* _Exercise objective_: Include in the output exactly the lines from the opening of the data through the line containing "(finish 0 false", and nothing more.

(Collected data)
===============
-- ==== Sys2Proof/Machine/Ops.lean ====
section
/-! DEFINITION. The shared operations of the commands: completing, raising an error (60_exceptions.md R196), reading
the input buffer, the registry and the time input. -/

namespace Sys2Proof.Machine

/-- What a meaning answers. -/
abbrev Result := Host.Outcome State Fault Refusal

/-! ### Completion and errors -/

/-- The publication of a completing command: `STATUS` rewritten, `BUSY` = 0, `DONE` = 1 (10_state.md R34,
70_reset_and_hazards.md R238); the counter of free values moves on (log 4). -/
def finish (err : BitVec 4) (catchup : Bool) (s : State) : State :=
  { s with status := statusDone err catchup, draw := s.draw + 1 }

/-- A command that succeeds with the given results: `STATUS.ERR` = 0 (10_state.md R36). -/
def succeed (res : Results) (s : State) : Result :=
  .next (finish 0 false { s with res := res })

/-- The state an error leaves: the command's groups become invalid, `STATUS.ERR` gets the code, `CATCHUP` = 0, and
nothing else changes (60_exceptions.md R196). -/
def raised (e : CommandError) (groups : List Group) (s : State) : State :=
  finish e.code false { s with res := s.res.invalidateAll groups }

/-- `raise E` by a command that owns the given groups: the block's exception entry, a next state (60_exceptions.md
R196). There is nothing to return to and nothing to restore (R201). -/
def raise (e : CommandError) (groups : List Group) (s : State) : Result :=
  .next (raised e groups s)

/-- An illegal command: it owns no result group, every valid bit keeps its value (60_exceptions.md R195). -/
def illegalCommand (s : State) : Result := raise .illegalCommand [] s

/-- A command of a unit that may be absent: without the unit its code is illegal (30_encoding.md R96). -/
def ifPresent (unitPresent : Bool) (meaning : State → Result) (s : State) : Result :=
  if unitPresent then meaning s else illegalCommand s

/-! ### Inputs of the commands -/

/-- `RR_LEN = 7 + RR_PAD_LEN`, the length of a request/reply frame (00_scope.md R8, 30_encoding.md R81). -/
def rrLen (p : Params) : Nat := 7 + p.rrPadLen.val

/-- The length test of a decoder: `IN_LEN` is compared for equality and used for nothing else (10_state.md R32). -/
def lengthIs (n : Nat) (s : State) : Bool := decide (s.ops.inLen.toNat = n)

/-- `IN_BUF[i]` (10_state.md R31). -/
def inByte (s : State) (i : Fin 16) : Byte := s.ops.inBuf.get i

/-- `le16(IN_BUF, i)` for `i` up to 14 (00_scope.md R10). -/
def inHalf (s : State) (i : Fin 15) : Half := le16 (inByte s i.castSucc) (inByte s i.succ)

/-- `le32(IN_BUF, 0)` (00_scope.md R10). -/
def inWord0 (s : State) : Word := le32 (inByte s 0) (inByte s 1) (inByte s 2) (inByte s 3)

/-- `REGISTRY(id)`: the first entry of the id, or none (10_state.md R42; log 22). -/
def Registry.formatOf : Registry → Half → Option WireFormat
  | [], _ => none
  | (id, f) :: rest, vid => if id = vid then some f else Registry.formatOf rest vid

/-- `REGISTRY(VID)` of the build. -/
def vidFormat (s : State) : Option WireFormat := Registry.formatOf s.params.registry s.ops.vid

/-- `now()`: what the time input answers in this step (10_state.md R44, 70_reset_and_hazards.md R238: read once, at
the command's step). -/
def now (s : State) : Tick := s.now

/-! ### The environment -/

/-- The time input moves on; a monotonic clock never answers less than it has answered (10_state.md R44; log 3). -/
def advanceTime (t : Tick) (s : State) : State :=
  { s with now := if s.now.toNat ≤ t.toNat then t else s.now }

/-- The reset, applied between commands or while one is in progress (70_reset_and_hazards.md R230, R231): the table of
10_state.md R49 and nothing else. The build, the time input and the host's pending accesses are not the block's to
reset (log 17). -/
def applyReset (s : State) : State :=
  { s with
    ops := .reset
    cmd := 0
    status := 0
    res := .reset
    timer := none
    draw := s.draw + 1 }

end Sys2Proof.Machine
end

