-- ==== Sys2Proof/Machine/ValueRegistry.lean ====
section
/-! DEFINITION. The value registry and the value payloads (42_value_registry.md): FMT_LOOKUP, VAL_DEC, VAL_ENC, and the
four rows of wire formats a registry entry names. -/

namespace Sys2Proof.Machine

/-- FMT_LOOKUP (42_value_registry.md R156). -/
def execFmtLookup (s : State) : Result :=
  .next (match vidFormat s with
    | none => raised .unregisteredValueId [.fmt] s
    | some f => finish 0 false { s with res := { s.res with fmt := some f.code } })

/-! ### Decoding a payload -/

/-- `SignedShort16`: bytes 0 and 1, sign-extended; bytes 2 and 3 are pad (30_encoding.md R89, R93). -/
def signedShortValue (s : State) : Word := (inHalf s 0).signExtend 32

/-- `UnsignedShort16`: bytes 0 and 1, zero-extended; bytes 2 and 3 are pad (30_encoding.md R90, R93). -/
def unsignedShortValue (s : State) : Word := (inHalf s 0).setWidth 32

/-- `Float32`: the 32 bits of bytes 0 to 3, moved and never computed with (30_encoding.md R91, R93). -/
def floatValue (s : State) : Word := inWord0 s

/-- `Bool8`: 1 when byte 0 is not 0x00; bytes 1 to 3 are pad (30_encoding.md R92, R93). -/
def boolValue (s : State) : Word := if inByte s 0 = 0 then 0 else 1

/-- The value of the payload in `IN_BUF[0..3]` under a format (42_value_registry.md R160). -/
def payloadValue (f : WireFormat) (s : State) : Word :=
  match f with
  | .signedShort16 => signedShortValue s
  | .unsignedShort16 => unsignedShortValue s
  | .float32 => floatValue s
  | .bool8 => boolValue s

/-- The state VAL_DEC leaves for a tag and a value (42_value_registry.md R160, R163). -/
def tagged (fmt : BitVec 2) (value : Word) (s : State) : State :=
  finish 0 false { s with res := { s.res with val := some ⟨fmt, value⟩ } }

/-- VAL_DEC (42_value_registry.md R160): length first, registry second, reinterpretation last (R159). -/
def execValDec (s : State) : Result :=
  .next (if lengthIs Config.payLen s then
      match vidFormat s with
      | none => raised .unregisteredValueId [.val] s
      | some f => tagged f.code (payloadValue f s) s
    else raised .invalidPayloadLength [.val] s)

/-! ### The wire formats

A row of format VALFMT run as an instruction is what the block does with the payload in `IN_BUF[0..3]` when the
registry entry of `VID` is that row: the row's case of VAL_DEC (log 7). -/

/-- The case of VAL_DEC for a format found in the registry: the length check, then the tagged value. -/
def interpret (fmt : BitVec 2) (value : Word) (s : State) : Result :=
  if lengthIs Config.payLen s then .next (tagged fmt value s)
  else raise .invalidPayloadLength [.val] s

/-- `SignedShort16`, code 0 (30_encoding.md R89). -/
def execSignedShort16 (s : State) : Result := interpret 0 (signedShortValue s) s

/-- `UnsignedShort16`, code 1 (30_encoding.md R90). -/
def execUnsignedShort16 (s : State) : Result := interpret 1 (unsignedShortValue s) s

/-- `Float32`, code 2 (30_encoding.md R91). -/
def execFloat32 (s : State) : Result := interpret 2 (floatValue s) s

/-- `Bool8`, code 3 (30_encoding.md R92). -/
def execBool8 (s : State) : Result := interpret 3 (boolValue s) s

/-! ### Encoding a value -/

/-- Whether `VAL_IN` fits the format: shorts are refused when they do not fit, never wrapped; `Float32` and `Bool8`
always fit (42_value_registry.md R165, R166). -/
def valueFits (f : WireFormat) (v : Word) : Bool :=
  match f with
  | .signedShort16 => fitsSigned16 v
  | .unsignedShort16 => fitsUnsigned16 v
  | .float32 => true
  | .bool8 => true

/-- Byte `j` of the payload of `VAL_IN` under a format: the value bytes, then pad bytes 0x00 (42_value_registry.md
R165, 30_encoding.md R85). -/
def payloadByte (f : WireFormat) (v : Word) (j : Nat) : Byte :=
  match f with
  | .bool8 => if j = 0 then (if v = 0 then 0x00 else 0x01) else 0
  | .signedShort16 | .unsignedShort16 | .float32 => if j < f.width then byteOf v j else 0

/-- Group `OUT` as VAL_ENC writes it: 4 payload bytes, the rest of `OUT_BUF` 0x00 (42_value_registry.md R165). -/
def payloadFrame (f : WireFormat) (v : Word) : OutGroup where
  buf := Vector.ofFn fun j : Fin 8 => payloadByte f v j.val
  len := BitVec.ofNat 8 Config.payLen

/-- VAL_ENC where it exists (42_value_registry.md R165): registry first, range second (60_exceptions.md R199). -/
def valEncPresent (s : State) : Result :=
  .next (match vidFormat s with
    | none => raised .unregisteredValueId [.out] s
    | some f =>
      if valueFits f s.ops.valIn then
        finish 0 false { s with res := { s.res with out := some (payloadFrame f s.ops.valIn) } }
      else raised .valueOutOfRange [.out] s)

/-- VAL_ENC (42_value_registry.md R165), an illegal command without `HAS_VAL_ENC` (30_encoding.md R96). -/
def execValEnc (s : State) : Result := ifPresent s.params.hasValEnc valEncPresent s

/-! ### Building the ROM -/

/-- What the tool that builds the registry ROM does with a table of names (70_reset_and_hazards.md R243,
42_value_registry.md R158): it reports an id that an earlier row already has, with the names of both rows, instead of
letting one entry replace the other (log 22). -/
def buildRom : List (String × Half × WireFormat) → Except (String × String × Half) Registry
  | [] => .ok []
  | (name, id, f) :: rest =>
    match rest.find? (fun row => decide (row.2.1 = id)) with
    | some other => .error (name, other.1, id)
    | none => (buildRom rest).map fun rom => (id, f) :: rom

end Sys2Proof.Machine
end

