-- ==== Sys2Proof/Machine/Vec2.lean ====
section
/-! DEFINITION. The Vec2 companion (46_companion_vec2.md): VEC2_NEW. A component is a binary32 pattern (00_scope.md R8);
its number is compared exactly, as an integer count of 2^-149 (log 20). -/

namespace Sys2Proof.Machine

/-- The exponent field, bits 30:23 (30_encoding.md R91). -/
def floatExponent (v : Word) : Nat := (v.extractLsb' 23 8).toNat

/-- The fraction field, bits 22:0 (30_encoding.md R91). -/
def floatFraction (v : Word) : Nat := (v.extractLsb' 0 23).toNat

/-- A NaN: exponent bits all 1 and fraction bits not all 0 (46_companion_vec2.md R183). -/
def isNaN (v : Word) : Bool := decide (floatExponent v = 255 ∧ floatFraction v ≠ 0)

/-- The magnitude of a number in units of 2^-149, the smallest subnormal; an infinity stands above every finite number,
as its exponent field does. -/
def floatMagnitude (v : Word) : Nat :=
  if floatExponent v = 0 then floatFraction v
  else (2 ^ 23 + floatFraction v) * 2 ^ (floatExponent v - 1)

/-- The number in units of 2^-149: bit 31 is the sign. -/
def floatNumber (v : Word) : Int :=
  if v.getLsbD 31 then -(floatMagnitude v : Int) else floatMagnitude v

/-- The pattern of +1.0 (46_companion_vec2.md R182). -/
def floatOne : Word := 0x3F800000

/-- The pattern of -1.0 (46_companion_vec2.md R182). -/
def floatMinusOne : Word := 0xBF800000

/-- A pattern a component may show: a NaN, or a number in [-1.0, 1.0] (46_companion_vec2.md R180, R183). -/
def inClampRange (v : Word) : Bool :=
  isNaN v || decide (floatNumber floatMinusOne ≤ floatNumber v ∧ floatNumber v ≤ floatNumber floatOne)

/-- `clamp` of a number (46_companion_vec2.md R182). -/
def clampNumber (v : Word) : Word :=
  if floatNumber floatOne < floatNumber v then floatOne
  else if floatNumber v < floatNumber floatMinusOne then floatMinusOne
  else v

/-- `clamp`, with the draw that decides a NaN (46_companion_vec2.md R183, U10): any pattern that is a NaN or a number
in [-1.0, 1.0]; a draw outside that set stands for the input itself, which is in it (log 21). -/
def clamp (nanDraw v : Word) : Word :=
  if isNaN v then (if inClampRange nanDraw then nanDraw else v) else clampNumber v

/-- VEC2_NEW where the unit exists (46_companion_vec2.md R181): it always succeeds. -/
def vec2NewPresent (s : State) : Result :=
  succeed { s.res with
    vec := some ⟨clamp (Config.nanComponentX s.draw) s.ops.vxIn,
      clamp (Config.nanComponentY s.draw) s.ops.vyIn⟩ } s

/-- VEC2_NEW (46_companion_vec2.md R181). -/
def execVec2New (s : State) : Result := ifPresent s.params.hasVec2 vec2NewPresent s

end Sys2Proof.Machine
end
===============
* _Response area_:
-- ==== Sys2Proof/Machine/Ops.lean ====
section
/-! DEFINITION. The shared operations of the commands: completing, raising an error (60_exceptions.md R196), reading
the input buffer, the registry and the time input. -/

namespace Sys2Proof.Machine

/-- What a meaning answers. -/
abbrev Result := Host.Outcome State Fault Refusal

/-! ### Completion and errors -/

/-- The publication of a completing command: `STATUS` rewritten, `BUSY` = 0, `DONE` = 1 (10_state.md R34,
70_reset_and_hazards.md R238); the counter of free values moves on (log 4). -/
def finish (err : BitVec 4) (catchup : Bool) (s : State) : State :=
  { s with status := statusDone err catchup, draw := s.draw + 1 }

/-- A command that succeeds with the given results: `STATUS.ERR` = 0 (10_state.md R36). -/
def succeed (res : Results) (s : State) : Result :=
  .next (finish 0 false { s with res := res })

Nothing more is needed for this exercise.